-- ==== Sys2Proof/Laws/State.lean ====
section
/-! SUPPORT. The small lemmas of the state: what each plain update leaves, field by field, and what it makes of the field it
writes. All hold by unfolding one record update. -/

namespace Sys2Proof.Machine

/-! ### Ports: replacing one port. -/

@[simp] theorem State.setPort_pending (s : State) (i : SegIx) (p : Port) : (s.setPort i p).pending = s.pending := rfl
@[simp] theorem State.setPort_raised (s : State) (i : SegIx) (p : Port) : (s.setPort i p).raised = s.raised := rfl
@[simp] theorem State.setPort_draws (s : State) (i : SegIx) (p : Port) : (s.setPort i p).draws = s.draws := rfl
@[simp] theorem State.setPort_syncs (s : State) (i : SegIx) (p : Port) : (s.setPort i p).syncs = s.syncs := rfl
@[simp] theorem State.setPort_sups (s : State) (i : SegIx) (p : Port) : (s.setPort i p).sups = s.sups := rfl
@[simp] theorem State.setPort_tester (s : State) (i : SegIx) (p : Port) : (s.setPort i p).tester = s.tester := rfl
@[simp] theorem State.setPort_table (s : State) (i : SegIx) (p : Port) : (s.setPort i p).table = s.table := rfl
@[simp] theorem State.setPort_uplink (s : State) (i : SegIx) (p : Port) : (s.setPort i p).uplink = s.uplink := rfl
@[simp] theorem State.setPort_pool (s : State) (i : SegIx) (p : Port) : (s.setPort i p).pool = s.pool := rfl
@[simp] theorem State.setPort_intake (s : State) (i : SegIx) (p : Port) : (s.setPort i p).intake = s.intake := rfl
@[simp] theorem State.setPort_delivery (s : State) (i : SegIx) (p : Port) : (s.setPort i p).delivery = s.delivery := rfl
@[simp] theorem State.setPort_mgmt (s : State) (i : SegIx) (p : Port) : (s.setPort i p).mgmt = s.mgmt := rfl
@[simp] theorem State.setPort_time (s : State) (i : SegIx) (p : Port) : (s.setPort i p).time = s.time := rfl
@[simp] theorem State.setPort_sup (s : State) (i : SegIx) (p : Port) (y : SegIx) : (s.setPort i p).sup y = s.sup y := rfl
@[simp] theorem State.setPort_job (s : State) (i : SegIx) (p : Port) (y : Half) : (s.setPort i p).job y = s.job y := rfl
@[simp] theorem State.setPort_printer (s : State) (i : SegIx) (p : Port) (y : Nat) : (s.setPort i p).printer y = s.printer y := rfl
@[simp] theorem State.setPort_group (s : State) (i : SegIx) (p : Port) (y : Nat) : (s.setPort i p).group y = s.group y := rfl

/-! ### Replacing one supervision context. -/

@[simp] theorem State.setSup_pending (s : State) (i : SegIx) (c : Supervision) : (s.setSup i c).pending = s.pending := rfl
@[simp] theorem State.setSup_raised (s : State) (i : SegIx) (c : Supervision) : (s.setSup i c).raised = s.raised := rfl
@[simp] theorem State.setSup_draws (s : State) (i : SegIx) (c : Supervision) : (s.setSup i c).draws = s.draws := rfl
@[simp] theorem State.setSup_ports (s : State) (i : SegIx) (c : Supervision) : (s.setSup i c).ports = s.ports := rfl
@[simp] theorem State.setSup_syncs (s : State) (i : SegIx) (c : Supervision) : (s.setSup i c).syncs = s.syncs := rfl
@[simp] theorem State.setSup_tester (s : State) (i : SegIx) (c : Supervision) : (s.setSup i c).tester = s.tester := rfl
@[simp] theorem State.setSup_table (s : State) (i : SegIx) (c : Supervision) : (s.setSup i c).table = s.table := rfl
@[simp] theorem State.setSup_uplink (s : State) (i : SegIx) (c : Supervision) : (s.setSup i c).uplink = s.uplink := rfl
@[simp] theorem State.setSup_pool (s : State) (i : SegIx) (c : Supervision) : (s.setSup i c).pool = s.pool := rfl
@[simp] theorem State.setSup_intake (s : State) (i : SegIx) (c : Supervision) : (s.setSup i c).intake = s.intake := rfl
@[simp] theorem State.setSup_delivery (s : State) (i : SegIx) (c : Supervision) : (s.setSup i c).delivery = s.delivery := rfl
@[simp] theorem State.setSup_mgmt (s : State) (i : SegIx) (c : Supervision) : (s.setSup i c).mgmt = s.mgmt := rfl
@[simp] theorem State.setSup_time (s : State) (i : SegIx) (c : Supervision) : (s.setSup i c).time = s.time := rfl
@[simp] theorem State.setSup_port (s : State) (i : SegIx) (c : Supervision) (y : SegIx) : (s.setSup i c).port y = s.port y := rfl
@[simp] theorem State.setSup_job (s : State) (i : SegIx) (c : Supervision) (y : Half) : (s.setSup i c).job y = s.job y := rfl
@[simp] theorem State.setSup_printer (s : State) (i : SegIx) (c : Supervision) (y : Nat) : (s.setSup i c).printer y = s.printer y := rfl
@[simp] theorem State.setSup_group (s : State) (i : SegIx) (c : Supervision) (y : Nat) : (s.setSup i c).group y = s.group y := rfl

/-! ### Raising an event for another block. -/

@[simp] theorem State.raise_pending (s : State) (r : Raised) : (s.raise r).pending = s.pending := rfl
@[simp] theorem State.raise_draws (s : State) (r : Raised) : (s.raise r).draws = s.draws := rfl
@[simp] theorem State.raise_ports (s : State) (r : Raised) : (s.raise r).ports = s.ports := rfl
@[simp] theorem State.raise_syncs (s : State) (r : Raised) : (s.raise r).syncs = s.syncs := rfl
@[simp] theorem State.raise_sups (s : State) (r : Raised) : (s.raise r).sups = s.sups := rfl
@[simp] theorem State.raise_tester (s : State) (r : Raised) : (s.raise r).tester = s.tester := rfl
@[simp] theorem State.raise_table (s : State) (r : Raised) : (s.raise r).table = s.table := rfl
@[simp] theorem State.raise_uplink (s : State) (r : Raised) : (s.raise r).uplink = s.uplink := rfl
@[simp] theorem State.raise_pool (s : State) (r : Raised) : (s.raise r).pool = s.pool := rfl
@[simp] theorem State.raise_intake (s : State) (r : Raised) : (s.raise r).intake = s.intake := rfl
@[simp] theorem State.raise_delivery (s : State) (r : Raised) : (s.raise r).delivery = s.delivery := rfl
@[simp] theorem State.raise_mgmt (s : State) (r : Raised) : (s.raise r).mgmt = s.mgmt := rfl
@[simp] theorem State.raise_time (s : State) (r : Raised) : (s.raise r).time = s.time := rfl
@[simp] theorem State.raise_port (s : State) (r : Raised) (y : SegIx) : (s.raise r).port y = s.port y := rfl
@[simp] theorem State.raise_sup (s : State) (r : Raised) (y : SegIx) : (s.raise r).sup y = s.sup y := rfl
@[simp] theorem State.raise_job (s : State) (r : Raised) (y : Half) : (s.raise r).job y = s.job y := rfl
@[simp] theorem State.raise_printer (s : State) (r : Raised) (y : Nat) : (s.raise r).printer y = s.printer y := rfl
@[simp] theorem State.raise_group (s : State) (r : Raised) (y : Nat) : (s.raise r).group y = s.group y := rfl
==
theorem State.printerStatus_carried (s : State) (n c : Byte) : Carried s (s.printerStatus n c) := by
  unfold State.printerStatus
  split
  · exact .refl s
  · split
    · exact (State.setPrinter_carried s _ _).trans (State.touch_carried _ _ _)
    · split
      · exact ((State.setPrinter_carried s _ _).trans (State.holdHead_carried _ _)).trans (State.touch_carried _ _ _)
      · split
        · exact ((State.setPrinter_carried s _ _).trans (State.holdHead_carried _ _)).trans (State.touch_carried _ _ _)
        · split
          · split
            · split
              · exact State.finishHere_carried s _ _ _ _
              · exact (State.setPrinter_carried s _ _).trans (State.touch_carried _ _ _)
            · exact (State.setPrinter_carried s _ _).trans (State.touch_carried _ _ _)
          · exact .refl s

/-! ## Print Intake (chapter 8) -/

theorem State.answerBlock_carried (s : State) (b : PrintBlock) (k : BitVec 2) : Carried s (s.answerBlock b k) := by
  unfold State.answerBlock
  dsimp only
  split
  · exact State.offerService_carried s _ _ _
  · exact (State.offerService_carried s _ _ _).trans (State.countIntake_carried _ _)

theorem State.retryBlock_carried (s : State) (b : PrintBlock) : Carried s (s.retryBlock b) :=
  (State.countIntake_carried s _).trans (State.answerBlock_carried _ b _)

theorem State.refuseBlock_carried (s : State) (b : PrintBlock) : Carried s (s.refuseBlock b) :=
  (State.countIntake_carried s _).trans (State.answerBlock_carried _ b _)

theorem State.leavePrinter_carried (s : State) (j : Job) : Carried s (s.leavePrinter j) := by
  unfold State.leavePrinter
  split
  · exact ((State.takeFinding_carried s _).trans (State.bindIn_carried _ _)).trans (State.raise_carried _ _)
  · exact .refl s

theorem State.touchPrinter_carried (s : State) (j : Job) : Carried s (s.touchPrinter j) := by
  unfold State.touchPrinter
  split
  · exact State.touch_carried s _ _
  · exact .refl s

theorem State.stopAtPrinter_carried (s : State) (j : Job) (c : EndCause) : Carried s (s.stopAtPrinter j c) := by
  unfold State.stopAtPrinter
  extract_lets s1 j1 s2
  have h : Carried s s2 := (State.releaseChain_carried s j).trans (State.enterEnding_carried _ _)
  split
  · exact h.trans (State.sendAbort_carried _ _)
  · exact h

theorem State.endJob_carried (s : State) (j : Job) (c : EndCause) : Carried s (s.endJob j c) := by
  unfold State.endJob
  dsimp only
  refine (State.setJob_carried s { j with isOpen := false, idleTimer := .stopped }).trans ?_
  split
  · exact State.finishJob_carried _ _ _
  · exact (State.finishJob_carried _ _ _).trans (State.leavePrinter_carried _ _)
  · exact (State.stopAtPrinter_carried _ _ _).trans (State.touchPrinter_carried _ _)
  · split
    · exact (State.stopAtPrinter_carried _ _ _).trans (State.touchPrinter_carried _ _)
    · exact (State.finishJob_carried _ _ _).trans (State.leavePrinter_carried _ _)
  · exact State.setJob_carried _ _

Aim of the task — For the material above, reproduce exactly the lines from the line with "r).time = s.time := rfl" to the line with "r).group y = s.group y := rfl", inclusive, and exclude all others.

Response to the task —
@[simp] theorem State.raise_time (s : State) (r : Raised) : (s.raise r).time = s.time := rfl
@[simp] theorem State.raise_port (s : State) (r : Raised) (y : SegIx) : (s.raise r).port y = s.port y := rfl
@[simp] theorem State.raise_sup (s : State) (r : Raised) (y : SegIx) : (s.raise r).sup y = s.sup y := rfl
@[simp] theorem State.raise_job (s : State) (r : Raised) (y : Half) : (s.raise r).job y = s.job y := rfl
@[simp] theorem State.raise_printer (s : State) (r : Raised) (y : Nat) : (s.raise r).printer y = s.printer y := rfl
@[simp] theorem State.raise_group (s : State) (r : Raised) (y : Nat) : (s.raise r).group y = s.group y := rfl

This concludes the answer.